DESCRIPTION OF THE TASK: Exactly as shown, give the full listing again.

INPUT RECORDS:
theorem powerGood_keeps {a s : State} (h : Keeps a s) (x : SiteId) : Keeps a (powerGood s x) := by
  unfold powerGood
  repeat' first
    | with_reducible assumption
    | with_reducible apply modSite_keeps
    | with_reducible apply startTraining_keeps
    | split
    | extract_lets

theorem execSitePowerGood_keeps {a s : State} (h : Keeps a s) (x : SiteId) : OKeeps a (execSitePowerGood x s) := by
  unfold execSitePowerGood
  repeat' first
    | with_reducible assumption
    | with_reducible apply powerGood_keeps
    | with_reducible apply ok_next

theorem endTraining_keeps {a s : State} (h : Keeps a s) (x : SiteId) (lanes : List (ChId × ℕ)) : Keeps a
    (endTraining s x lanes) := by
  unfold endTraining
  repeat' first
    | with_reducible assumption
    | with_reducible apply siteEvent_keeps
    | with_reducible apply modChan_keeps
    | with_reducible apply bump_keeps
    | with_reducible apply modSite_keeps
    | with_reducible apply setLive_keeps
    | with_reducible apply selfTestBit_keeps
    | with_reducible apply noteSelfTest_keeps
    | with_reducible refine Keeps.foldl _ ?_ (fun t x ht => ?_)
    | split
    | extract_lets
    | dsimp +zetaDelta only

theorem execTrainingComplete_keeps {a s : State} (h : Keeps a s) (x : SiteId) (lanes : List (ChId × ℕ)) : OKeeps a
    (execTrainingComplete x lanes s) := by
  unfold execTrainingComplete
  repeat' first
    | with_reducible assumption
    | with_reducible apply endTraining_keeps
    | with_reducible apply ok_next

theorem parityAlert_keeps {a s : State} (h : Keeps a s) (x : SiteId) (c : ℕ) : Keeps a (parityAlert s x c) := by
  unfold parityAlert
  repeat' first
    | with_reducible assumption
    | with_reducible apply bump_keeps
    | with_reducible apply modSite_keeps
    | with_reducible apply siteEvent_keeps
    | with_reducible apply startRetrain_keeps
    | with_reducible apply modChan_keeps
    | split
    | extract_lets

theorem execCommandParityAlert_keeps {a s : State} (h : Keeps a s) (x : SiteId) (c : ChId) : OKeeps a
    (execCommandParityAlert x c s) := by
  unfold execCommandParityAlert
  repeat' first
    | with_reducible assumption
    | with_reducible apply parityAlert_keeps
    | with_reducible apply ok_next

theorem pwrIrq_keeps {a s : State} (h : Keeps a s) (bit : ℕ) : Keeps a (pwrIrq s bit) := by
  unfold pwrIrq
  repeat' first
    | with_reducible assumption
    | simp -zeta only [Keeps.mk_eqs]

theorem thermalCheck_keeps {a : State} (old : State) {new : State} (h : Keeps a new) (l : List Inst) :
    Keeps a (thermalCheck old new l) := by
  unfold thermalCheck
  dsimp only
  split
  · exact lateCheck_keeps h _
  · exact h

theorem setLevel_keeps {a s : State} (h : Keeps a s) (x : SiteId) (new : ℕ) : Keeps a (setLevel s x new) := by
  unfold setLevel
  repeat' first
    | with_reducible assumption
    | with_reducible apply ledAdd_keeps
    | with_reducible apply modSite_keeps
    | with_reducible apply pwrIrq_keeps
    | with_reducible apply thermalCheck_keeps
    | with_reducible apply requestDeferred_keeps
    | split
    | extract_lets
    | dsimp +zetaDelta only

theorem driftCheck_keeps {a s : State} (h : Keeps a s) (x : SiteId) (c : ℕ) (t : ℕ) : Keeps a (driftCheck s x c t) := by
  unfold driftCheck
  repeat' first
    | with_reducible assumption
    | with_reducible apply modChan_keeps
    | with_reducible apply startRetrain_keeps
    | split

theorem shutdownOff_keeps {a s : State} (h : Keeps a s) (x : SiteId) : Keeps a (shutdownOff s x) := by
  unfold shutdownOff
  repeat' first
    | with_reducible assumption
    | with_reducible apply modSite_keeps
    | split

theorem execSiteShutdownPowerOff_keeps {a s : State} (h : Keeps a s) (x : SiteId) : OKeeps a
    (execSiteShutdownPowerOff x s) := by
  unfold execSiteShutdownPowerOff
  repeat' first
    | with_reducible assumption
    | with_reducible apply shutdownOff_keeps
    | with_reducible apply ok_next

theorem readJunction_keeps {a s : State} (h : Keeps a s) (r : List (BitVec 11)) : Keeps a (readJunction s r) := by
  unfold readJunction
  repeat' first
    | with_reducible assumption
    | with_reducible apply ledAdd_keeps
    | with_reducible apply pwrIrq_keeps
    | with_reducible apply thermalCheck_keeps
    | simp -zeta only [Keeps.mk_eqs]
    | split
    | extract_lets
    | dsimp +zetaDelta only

ANSWER FOR THIS EXERCISE:
theorem powerGood_keeps {a s : State} (h : Keeps a s) (x : SiteId) : Keeps a (powerGood s x) := by
  unfold powerGood
  repeat' first
    | with_reducible assumption
    | with_reducible apply modSite_keeps
    | with_reducible apply startTraining_keeps
    | split
    | extract_lets

theorem execSitePowerGood_keeps {a s : State} (h : Keeps a s) (x : SiteId) : OKeeps a (execSitePowerGood x s) := by
  unfold execSitePowerGood
  repeat' first
    | with_reducible assumption
    | with_reducible apply powerGood_keeps
    | with_reducible apply ok_next

theorem endTraining_keeps {a s : State} (h : Keeps a s) (x : SiteId) (lanes : List (ChId × ℕ)) : Keeps a
    (endTraining s x lanes) := by
  unfold endTraining
  repeat' first
    | with_reducible assumption
    | with_reducible apply siteEvent_keeps
    | with_reducible apply modChan_keeps
    | with_reducible apply bump_keeps
    | with_reducible apply modSite_keeps
    | with_reducible apply setLive_keeps
    | with_reducible apply selfTestBit_keeps
    | with_reducible apply noteSelfTest_keeps
    | with_reducible refine Keeps.foldl _ ?_ (fun t x ht => ?_)
    | split
    | extract_lets
    | dsimp +zetaDelta only

theorem execTrainingComplete_keeps {a s : State} (h : Keeps a s) (x : SiteId) (lanes : List (ChId × ℕ)) : OKeeps a
    (execTrainingComplete x lanes s) := by
  unfold execTrainingComplete
  repeat' first
    | with_reducible assumption
    | with_reducible apply endTraining_keeps
    | with_reducible apply ok_next

theorem parityAlert_keeps {a s : State} (h : Keeps a s) (x : SiteId) (c : ℕ) : Keeps a (parityAlert s x c) := by
  unfold parityAlert
  repeat' first
    | with_reducible assumption
    | with_reducible apply bump_keeps
    | with_reducible apply modSite_keeps
    | with_reducible apply siteEvent_keeps
    | with_reducible apply startRetrain_keeps
    | with_reducible apply modChan_keeps
    | split
    | extract_lets

theorem execCommandParityAlert_keeps {a s : State} (h : Keeps a s) (x : SiteId) (c : ChId) : OKeeps a
    (execCommandParityAlert x c s) := by
  unfold execCommandParityAlert
  repeat' first
    | with_reducible assumption
    | with_reducible apply parityAlert_keeps
    | with_reducible apply ok_next

theorem pwrIrq_keeps {a s : State} (h : Keeps a s) (bit : ℕ) : Keeps a (pwrIrq s bit) := by
  unfold pwrIrq
  repeat' first
    | with_reducible assumption
    | simp -zeta only [Keeps.mk_eqs]

theorem thermalCheck_keeps {a : State} (old : State) {new : State} (h : Keeps a new) (l : List Inst) :
    Keeps a (thermalCheck old new l) := by
  unfold thermalCheck
  dsimp only
  split
  · exact lateCheck_keeps h _
  · exact h

theorem setLevel_keeps {a s : State} (h : Keeps a s) (x : SiteId) (new : ℕ) : Keeps a (setLevel s x new) := by
  unfold setLevel
  repeat' first
    | with_reducible assumption
    | with_reducible apply ledAdd_keeps
    | with_reducible apply modSite_keeps
    | with_reducible apply pwrIrq_keeps
    | with_reducible apply thermalCheck_keeps
    | with_reducible apply requestDeferred_keeps
    | split
    | extract_lets
    | dsimp +zetaDelta only

theorem driftCheck_keeps {a s : State} (h : Keeps a s) (x : SiteId) (c : ℕ) (t : ℕ) : Keeps a (driftCheck s x c t) := by
  unfold driftCheck
  repeat' first
    | with_reducible assumption
    | with_reducible apply modChan_keeps
    | with_reducible apply startRetrain_keeps
    | split

theorem shutdownOff_keeps {a s : State} (h : Keeps a s) (x : SiteId) : Keeps a (shutdownOff s x) := by
  unfold shutdownOff
  repeat' first
    | with_reducible assumption
    | with_reducible apply modSite_keeps
    | split

theorem execSiteShutdownPowerOff_keeps {a s : State} (h : Keeps a s) (x : SiteId) : OKeeps a
    (execSiteShutdownPowerOff x s) := by
  unfold execSiteShutdownPowerOff
  repeat' first
    | with_reducible assumption
    | with_reducible apply shutdownOff_keeps
    | with_reducible apply ok_next

theorem readJunction_keeps {a s : State} (h : Keeps a s) (r : List (BitVec 11)) : Keeps a (readJunction s r) := by
  unfold readJunction
  repeat' first
    | with_reducible assumption
    | with_reducible apply ledAdd_keeps
    | with_reducible apply pwrIrq_keeps
    | with_reducible apply thermalCheck_keeps
    | simp -zeta only [Keeps.mk_eqs]
    | split
    | extract_lets
    | dsimp +zetaDelta only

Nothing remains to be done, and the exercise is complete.